/-- Registers whose base lies in block offset 0x15_0000. -/
def regMap15 : List RegDef := [
  ⟨"AUD_PLL_CFG", 0x150000, [], 0x280027, [⟨31, 31, .rw⟩, ⟨30, 29, .rw⟩, ⟨28, 28, .ro⟩, ⟨27, 27, .rw⟩, ⟨23, 16, .rw⟩, ⟨7, 0, .rw⟩]⟩,
  ⟨"AUD_PLL_NUM", 0x150004, [], 0x192, [⟨23, 0, .rw⟩]⟩,
  ⟨"AUD_PLL_DEN", 0x150008, [], 0x4e2, [⟨23, 0, .rw⟩]⟩,
  ⟨"AUD_GRP_CFG", 0x150010, [(0x4, 2)], 0x0, [⟨31, 31, .wo⟩, ⟨30, 30, .wo⟩, ⟨29, 28, .ro⟩, ⟨27, 27, .ro⟩, ⟨7, 0, .rw⟩]⟩,
  ⟨"AUD_P_CFG", 0x150100, [(0x80, 8)], 0x8012100, [⟨31, 31, .rw⟩, ⟨30, 30, .rw⟩, ⟨29, 29, .rw⟩, ⟨28, 27, .rw⟩, ⟨26, 26, .rw⟩, ⟨20, 16, .rw⟩, ⟨13, 12, .rw⟩, ⟨9, 8, .rw⟩]⟩,
  ⟨"AUD_P_DIV", 0x150104, [(0x80, 8)], 0x0, [⟨15, 0, .rw⟩]⟩,
  ⟨"AUD_P_DIVF", 0x150108, [(0x80, 8)], 0x1, [⟨31, 16, .rw⟩, ⟨15, 0, .rw⟩]⟩,
  ⟨"AUD_P_TXMASK", 0x15010c, [(0x80, 8)], 0x3, [⟨31, 0, .rw⟩]⟩,
  ⟨"AUD_P_RXMASK", 0x150110, [(0x80, 8)], 0x3, [⟨31, 0, .rw⟩]⟩,
  ⟨"AUD_P_TXACT", 0x150114, [(0x80, 8)], 0x3, [⟨31, 0, .ro⟩]⟩,
  ⟨"AUD_P_RXACT", 0x150118, [(0x80, 8)], 0x3, [⟨31, 0, .ro⟩]⟩,
  ⟨"AUD_P_TXMARK", 0x15011c, [(0x80, 8)], 0x0, [⟨31, 0, .ro⟩]⟩,
  ⟨"AUD_P_RXMARK", 0x150120, [(0x80, 8)], 0x0, [⟨31, 0, .ro⟩]⟩,
  ⟨"AUD_P_TXR_LO", 0x150124, [(0x80, 8)], 0x0, [⟨31, 6, .rw⟩]⟩,
  ⟨"AUD_P_TXR_HI", 0x150128, [(0x80, 8)], 0x0, [⟨15, 0, .rw⟩]⟩,
  ⟨"AUD_P_TXR_IDX", 0x15012c, [(0x80, 8)], 0x0, [⟨31, 16, .ro⟩, ⟨15, 0, .rw⟩]⟩,
  ⟨"AUD_P_RXR_LO", 0x150130, [(0x80, 8)], 0x0, [⟨31, 6, .rw⟩]⟩,
  ⟨"AUD_P_RXR_HI", 0x150134, [(0x80, 8)], 0x0, [⟨15, 0, .rw⟩]⟩,
  ⟨"AUD_P_RXR_IDX", 0x150138, [(0x80, 8)], 0x0, [⟨31, 16, .ro⟩, ⟨15, 0, .rw⟩]⟩,
  ⟨"AUD_P_RING", 0x15013c, [(0x80, 8)], 0x404, [⟨11, 8, .rw⟩, ⟨3, 0, .rw⟩]⟩,
  ⟨"AUD_P_FRAME_LO", 0x150140, [(0x80, 8)], 0x0, [⟨31, 0, .ro⟩]⟩,
  ⟨"AUD_P_FRAME_HI", 0x150144, [(0x80, 8)], 0x0, [⟨31, 0, .ro⟩]⟩,
  ⟨"AUD_P_STAT", 0x150148, [(0x80, 8)], 0x0, [⟨31, 16, .rc⟩, ⟨15, 0, .rc⟩]⟩,
  ⟨"AUD_P_STAT2", 0x15014c, [(0x80, 8)], 0x0, [⟨31, 16, .rc⟩, ⟨15, 0, .rc⟩]⟩,
  ⟨"AUD_STR_CFG", 0x150800, [(0x10, 16)], 0x2, [⟨31, 31, .rw⟩, ⟨30, 30, .rw⟩, ⟨29, 29, .ro⟩, ⟨26, 24, .rw⟩, ⟨21, 20, .rw⟩, ⟨12, 8, .rw⟩, ⟨3, 0, .rw⟩]⟩]

/-- Registers whose base lies in block offset 0x16_0000. -/
def regMap16 : List RegDef := [
  ⟨"PWR_CTL", 0x160000, [], 0x64, [⟨31, 31, .rw⟩, ⟨30, 30, .rw⟩, ⟨29, 29, .rw⟩, ⟨28, 28, .wo⟩, ⟨26, 24, .ro⟩, ⟨15, 0, .rw⟩]⟩,
  ⟨"PWR_TMR", 0x160004, [], 0xa00a3c, [⟨31, 20, .rw⟩, ⟨19, 8, .rw⟩, ⟨7, 0, .rw⟩]⟩,
  ⟨"PWR_WAKE_EN", 0x160008, [], 0x1ff, [⟨8, 0, .rw⟩]⟩,
  ⟨"PWR_WAKE_CAUSE", 0x16000c, [], 0x80000000, [⟨31, 31, .w1c⟩, ⟨8, 0, .w1c⟩]⟩,
  ⟨"PWR_WAKE_VEC_LO", 0x160010, [], 0x0, [⟨31, 2, .rw⟩]⟩,
  ⟨"PWR_WAKE_VEC_HI", 0x160014, [], 0x0, [⟨7, 0, .rw⟩]⟩,
  ⟨"PWR_CLKSEL", 0x160018, [], 0x0, [⟨0, 0, .rw⟩]⟩,
  ⟨"PWR_PLL", 0x16001c, [], 0x0, [⟨23, 16, .ro⟩, ⟨7, 0, .ro⟩]⟩,
  ⟨"PWR_KETTLE", 0x160020, [], 0x0, [⟨31, 31, .ro⟩, ⟨23, 16, .ro⟩, ⟨7, 0, .ro⟩]⟩,
  ⟨"PWR_INPUT", 0x160024, [], 0x0, [⟨31, 16, .ro⟩, ⟨15, 0, .ro⟩]⟩,
  ⟨"PWR_RAIL", 0x160028, [], 0x0, [⟨31, 31, .wo⟩, ⟨20, 16, .w1c⟩, ⟨4, 0, .ro⟩]⟩,
  ⟨"PWR_DOM", 0x160100, [(0x4, 148)], 0x10000064, [⟨31, 30, .ro⟩, ⟨29, 28, .ro⟩, ⟨27, 27, .rw⟩, ⟨15, 0, .ro⟩]⟩,
  ⟨"PWR_SRES_LO", 0x160400, [(0x8, 5)], 0x0, [⟨31, 0, .ro⟩]⟩,
  ⟨"PWR_SRES_HI", 0x160404, [(0x8, 5)], 0x0, [⟨31, 0, .ro⟩]⟩,
  ⟨"PWR_DRES_LO", 0x160800, [(0x8, 148)], 0x0, [⟨31, 0, .ro⟩]⟩,
  ⟨"PWR_DRES_HI", 0x160804, [(0x8, 148)], 0x0, [⟨31, 16, .ro⟩, ⟨15, 0, .ro⟩]⟩]

/-- Registers whose base lies in block offset 0x17_0000. -/
def regMap17 : List RegDef := [
  ⟨"THM_CTL", 0x170000, [], 0x0, [⟨31, 31, .rw⟩, ⟨29, 28, .rw⟩, ⟨27, 24, .rw⟩]⟩,
  ⟨"THM_STAT", 0x170004, [], 0x0, [⟨31, 31, .ro⟩, ⟨30, 28, .ro⟩, ⟨27, 26, .ro⟩, ⟨25, 22, .ro⟩, ⟨20, 16, .ro⟩, ⟨15, 0, .ro⟩]⟩,
  ⟨"THM_MASK", 0x170008, [], 0x0, [⟨23, 0, .rwl⟩]⟩,
  ⟨"THM_MODLIM", 0x17000c, [], 0x2f8, [⟨31, 31, .w1c⟩, ⟨15, 0, .rw⟩]⟩,
  ⟨"THM_SHDN", 0x170010, [], 0x0, [⟨31, 31, .w1c⟩, ⟨28, 24, .ro⟩, ⟨15, 0, .ro⟩]⟩,
  ⟨"THM_SHDN_COUNT", 0x170014, [], 0x0, [⟨31, 0, .ro⟩]⟩,
  ⟨"THM_BAND", 0x170040, [(0x4, 5)], 0x0, [⟨31, 30, .rw⟩, ⟨27, 24, .rw⟩]⟩,
  ⟨"THM_SENS", 0x170100, [(0x4, 26)], 0x0, [⟨31, 31, .ro⟩, ⟨30, 30, .ro⟩, ⟨29, 29, .ro⟩, ⟨15, 0, .ro⟩]⟩]

/-- Registers whose base lies in block offset 0x18_0000. -/
def regMap18 : List RegDef := [
  ⟨"EVT_CFG", 0x180000, [], 0x400, [⟨31, 31, .rw⟩, ⟨10, 8, .rw⟩, ⟨2, 0, .rwl⟩]⟩,
  ⟨"EVT_STAT", 0x180004, [], 0x0, [⟨22, 16, .ro⟩, ⟨6, 0, .ro⟩]⟩,
  ⟨"EVT_LAST_LO", 0x180008, [], 0x0, [⟨31, 0, .ro⟩]⟩,
  ⟨"EVT_LAST_HI", 0x18000c, [], 0x0, [⟨15, 0, .ro⟩]⟩,
  ⟨"EVT_OVER", 0x180010, [], 0x0, [⟨31, 0, .ro⟩]⟩,
  ⟨"EVT_LOSS", 0x180014, [], 0x0, [⟨31, 24, .ro⟩, ⟨23, 16, .ro⟩, ⟨15, 8, .ro⟩, ⟨7, 4, .ro⟩, ⟨3, 0, .ro⟩]⟩,
  ⟨"EVT_CLEAR", 0x180018, [], 0x0, [⟨31, 16, .wo⟩, ⟨15, 15, .ro⟩, ⟨2, 0, .wo⟩]⟩,
  ⟨"EVT_MIRROR_LO", 0x180020, [], 0x0, [⟨31, 6, .rw⟩]⟩,
  ⟨"EVT_MIRROR_HI", 0x180024, [], 0x0, [⟨15, 0, .rw⟩]⟩,
  ⟨"EVT_MIRROR_CTL", 0x180028, [], 0x4, [⟨31, 16, .ro⟩, ⟨4, 0, .rw⟩]⟩,
  ⟨"EVT_POST_DATA_LO", 0x180030, [], 0x0, [⟨31, 0, .rw⟩]⟩,
  ⟨"EVT_POST_DATA_HI", 0x180034, [], 0x0, [⟨31, 0, .rw⟩]⟩,
  ⟨"EVT_POST", 0x180038, [], 0x0, [⟨18, 16, .wo⟩, ⟨15, 0, .wo⟩]⟩]

/-- Registers whose base lies in block offset 0x19_0000. -/
def regMap19 : List RegDef := [
  ⟨"DBG_CTL", 0x190000, [], 0x7000000, [⟨31, 31, .wo⟩, ⟨30, 30, .rwl⟩, ⟨26, 24, .rwl⟩]⟩,
  ⟨"DBG_STAT", 0x190004, [], 0x0, [⟨31, 31, .ro⟩, ⟨30, 28, .ro⟩, ⟨7, 0, .ro⟩]⟩]

/-- Registers whose base lies in block offset 0x1A_0000. -/
def regMap1A : List RegDef := [
  ⟨"CPU_CORE_CTL", 0x1a0000, [(0x20, 4)], 0x0, [⟨31, 31, .w1s⟩, ⟨30, 30, .wo⟩, ⟨26, 24, .ro⟩]⟩,
  ⟨"CPU_CORE_VEC_LO", 0x1a0004, [(0x20, 4)], 0x0, [⟨31, 2, .rw⟩]⟩,
  ⟨"CPU_CORE_VEC_HI", 0x1a0008, [(0x20, 4)], 0x0, [⟨7, 0, .rw⟩]⟩,
  ⟨"CPU_IRQ_STAT", 0x1a0100, [], 0x0, [⟨31, 0, .w1c⟩]⟩,
  ⟨"CPU_IRQ_EN", 0x1a0104, [(0x4, 4)], 0x0, [⟨31, 0, .rw⟩]⟩,
  ⟨"CPU_WDOG", 0x1a0200, [], 0x3e80000, [⟨31, 31, .w1s⟩, ⟨30, 30, .rwl⟩, ⟨29, 16, .rwl⟩, ⟨15, 0, .wo⟩]⟩]

/-- Registers whose base lies in block offset 0x1B_0000. -/
def regMap1B : List RegDef := [
  ⟨"GPIO_OUT", 0x1b0000, [], 0x0, [⟨31, 0, .rw⟩]⟩,
  ⟨"GPIO_OE", 0x1b0004, [], 0x0, [⟨31, 0, .rw⟩]⟩,
  ⟨"GPIO_IN", 0x1b0008, [], 0x0, [⟨31, 0, .ro⟩]⟩,
  ⟨"GPIO_TIN_CFG", 0x1b0010, [], 0x0, [⟨31, 24, .ro⟩, ⟨15, 0, .rw⟩]⟩,
  ⟨"GPIO_TOUT_CFG", 0x1b0020, [(0x4, 8)], 0x0, [⟨31, 31, .rw⟩, ⟨30, 30, .rw⟩, ⟨27, 24, .rw⟩, ⟨23, 0, .rw⟩]⟩]

/-- The registers that can lie in 64 KiB block `b` of the window (the tile and lane pages span several blocks). -/
def regMapOf (b : Nat) : List RegDef :=
  match b with
  | 0x0 => regMap00
  | 0x1 => regMap01
  | 0x2 => regMap02
  | 0x3 => regMap03a ++ regMap03b
  | 0x4 => regMap03a ++ regMap03b ++ regMap04a ++ regMap04b
  | 0x5 => regMap03a ++ regMap03b ++ regMap04a ++ regMap04b ++ regMap05a ++ regMap05b
  | 0x6 => regMap06
  | 0x7 => regMap06 ++ regMap07
  | 0x8 => regMap08
  | 0x9 => regMap09
  | 0xa => regMap0A
  | 0xb => regMap0B
  | 0xc => regMap0C
  | 0xd => regMap0D
  | 0xe => regMap0D
  | 0xf => regMap0F
  | 0x10 => regMap10
  | 0x11 => regMap11
  | 0x12 => regMap12
  | 0x13 => regMap13
  | 0x14 => regMap14a ++ regMap14b
  | 0x15 => regMap15
  | 0x16 => regMap16
  | 0x17 => regMap17
  | 0x18 => regMap18
  | 0x19 => regMap19
  | 0x1a => regMap1A
  | 0x1b => regMap1B
  | _ => []

/-- Reset words that depend on the instance (Tables 1.3, 3.5, 10.5, 13.2, 13.5, 15.6, 16.10, 21.5). -/
def resetExceptions0 : List (Nat × Nat) := [
  (0x30000, 0x100), (0x31000, 0x101), (0x32000, 0x102), (0x33000, 0x103), (0x34000, 0x204), (0x35000, 0x205),
  (0x36000, 0x206), (0x37000, 0x207), (0x38000, 0x308), (0x39000, 0x309), (0x3a000, 0x30a), (0x3b000, 0x30b),
  (0x3c000, 0x40c), (0x3d000, 0x40d), (0x3e000, 0x40e), (0x3f000, 0x40f), (0x40000, 0x410), (0x41000, 0x411),
  (0x42000, 0x412), (0x43000, 0x413), (0x44000, 0x514), (0x44018, 0x10000), (0x44028, 0x10000), (0x44818, 0x10000)]
def resetExceptions1 : List (Nat × Nat) := [
  (0x44828, 0x10000), (0x45000, 0x515), (0x45018, 0x10000), (0x45028, 0x10000), (0x45818, 0x10000), (0x45828, 0x10000),
  (0x46000, 0x516), (0x46018, 0x10000), (0x46028, 0x10000), (0x46818, 0x10000), (0x46828, 0x10000), (0x47000, 0x517),
  (0x47018, 0x10000), (0x47028, 0x10000), (0x47818, 0x10000), (0x47828, 0x10000), (0x48000, 0x518), (0x48018, 0x10000),
  (0x48028, 0x10000), (0x48818, 0x10000), (0x48828, 0x10000), (0x49000, 0x519), (0x49018, 0x10000), (0x49028, 0x10000)]
def resetExceptions2 : List (Nat × Nat) := [
  (0x49818, 0x10000), (0x49828, 0x10000), (0x4a000, 0x61a), (0x4b000, 0x61b), (0x4c000, 0x61c), (0x4d000, 0x61d),
  (0x4e000, 0x71e), (0x4f000, 0x71f), (0x50000, 0x720), (0x51000, 0x721), (0x52000, 0x822), (0x53000, 0x823),
  (0x54000, 0x924), (0x55000, 0x925), (0x56000, 0x926), (0x57000, 0x927), (0x58000, 0xa28), (0x59000, 0xa29),
  (0x5a000, 0xa2a), (0x5b000, 0xa2b), (0x5c000, 0xb2c), (0x5d000, 0xb2d), (0x5e000, 0xb2e), (0x5f000, 0xb2f)]
def resetExceptions3 : List (Nat × Nat) := [
  (0x78100, 0x6000000), (0x78104, 0x6000000), (0x78108, 0x7000000), (0x7810c, 0x8000000), (0x78110, 0x8000000), (0x78120, 0x100802),
  (0x78124, 0x100802), (0x78128, 0x120902), (0x7812c, 0x140a03), (0x78130, 0x140a03), (0x78140, 0x400), (0x78144, 0x400),
  (0x78148, 0x500), (0x7814c, 0x600), (0x78150, 0x600), (0x78160, 0x4000000), (0x78164, 0x4000000), (0x78168, 0x5000000),
  (0x7816c, 0x6000000), (0x78170, 0x6000000), (0x78180, 0x7000000), (0x78184, 0x7000000), (0x78188, 0x8000000), (0x7818c, 0x9000000)]
def resetExceptions4 : List (Nat × Nat) := [
  (0x78190, 0x9000000), (0x781a0, 0x140a04), (0x781a4, 0x140a04), (0x781a8, 0x160b04), (0x781ac, 0x180c05), (0x781b0, 0x180c05),
  (0xd2010, 0x10410100), (0xd2014, 0x4), (0xd2018, 0x20820200), (0xd201c, 0x8), (0xd2020, 0x41040400), (0xd2024, 0x10),
  (0xd2028, 0x82080800), (0xd202c, 0x20), (0xd2030, 0x4101000), (0xd2034, 0x1), (0xd2038, 0x8202000), (0xd203c, 0x2),
  (0xd2040, 0x10404000), (0xd2044, 0x4), (0xd2048, 0x20808000), (0xd204c, 0x8), (0xd2070, 0x2000245), (0xd2074, 0x1000245)]
def resetExceptions5 : List (Nat × Nat) := [
  (0xd2078, 0x40800245), (0xd207c, 0x80400345), (0xd2080, 0x80200345), (0x100170, 0x10000000), (0x100174, 0x0), (0x120054, 0xe601c00),
  (0x120058, 0x13003c00), (0x12005c, 0xf001200), (0x120060, 0x18801e40), (0x121054, 0xe601c00), (0x121058, 0x13003c00), (0x12105c, 0xf001200),
  (0x121060, 0x18801e40), (0x17004c, 0x44000000), (0x170050, 0x80000000)]
def resetExceptions : List (Nat × Nat) :=
  resetExceptions0 ++ resetExceptions1 ++ resetExceptions2 ++ resetExceptions3 ++ resetExceptions4 ++ resetExceptions5

/-- `d` has an instance at offset `off`: the strides of its dimensions divide the distance from its base. -/
def dimsCover : List (Nat × Nat) → Nat → Bool
  | [], r => r == 0
  | (stride, count) :: rest, r => decide (r / stride < count) && dimsCover rest (r % stride)

def RegDef.covers (d : RegDef) (off : Nat) : Bool :=
  decide (d.base ≤ off) && dimsCover d.dims (off - d.base)

/-- The register at window offset `off`, if one is implemented there (R5 of 01 for the rest). -/
def regDefAt (off : Nat) : Option RegDef :=
  (regMapOf (off / 0x10000)).find? (fun d => d.covers off)

def exceptionAt : List (Nat × Nat) → Nat → Option Nat
  | [], _ => none
  | (k, v) :: rest, off => if k = off then some v else exceptionAt rest off

/-- The word a register holds at reset: its table's reset values; 0 where no register is (R5). -/
def resetWord (off : Nat) : Word :=
  match regDefAt off with
  | none => 0
  | some d => BitVec.ofNat 32 ((exceptionAt resetExceptions off).getD d.reset)

end Sys2Proof.Machine
end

-*-*-

**Problem details**: Take the listing above and repeat exactly the lines from the one containing "offset 0x19_0000. -/" through the one containing "16, .rwl⟩, ⟨15, 0, .wo⟩]⟩]", both included.

**Solution to this exercise**:
/-- Registers whose base lies in block offset 0x19_0000. -/
def regMap19 : List RegDef := [
  ⟨"DBG_CTL", 0x190000, [], 0x7000000, [⟨31, 31, .wo⟩, ⟨30, 30, .rwl⟩, ⟨26, 24, .rwl⟩]⟩,
  ⟨"DBG_STAT", 0x190004, [], 0x0, [⟨31, 31, .ro⟩, ⟨30, 28, .ro⟩, ⟨7, 0, .ro⟩]⟩]

/-- Registers whose base lies in block offset 0x1A_0000. -/
def regMap1A : List RegDef := [
  ⟨"CPU_CORE_CTL", 0x1a0000, [(0x20, 4)], 0x0, [⟨31, 31, .w1s⟩, ⟨30, 30, .wo⟩, ⟨26, 24, .ro⟩]⟩,
  ⟨"CPU_CORE_VEC_LO", 0x1a0004, [(0x20, 4)], 0x0, [⟨31, 2, .rw⟩]⟩,
  ⟨"CPU_CORE_VEC_HI", 0x1a0008, [(0x20, 4)], 0x0, [⟨7, 0, .rw⟩]⟩,
  ⟨"CPU_IRQ_STAT", 0x1a0100, [], 0x0, [⟨31, 0, .w1c⟩]⟩,
  ⟨"CPU_IRQ_EN", 0x1a0104, [(0x4, 4)], 0x0, [⟨31, 0, .rw⟩]⟩,
  ⟨"CPU_WDOG", 0x1a0200, [], 0x3e80000, [⟨31, 31, .w1s⟩, ⟨30, 30, .rwl⟩, ⟨29, 16, .rwl⟩, ⟨15, 0, .wo⟩]⟩]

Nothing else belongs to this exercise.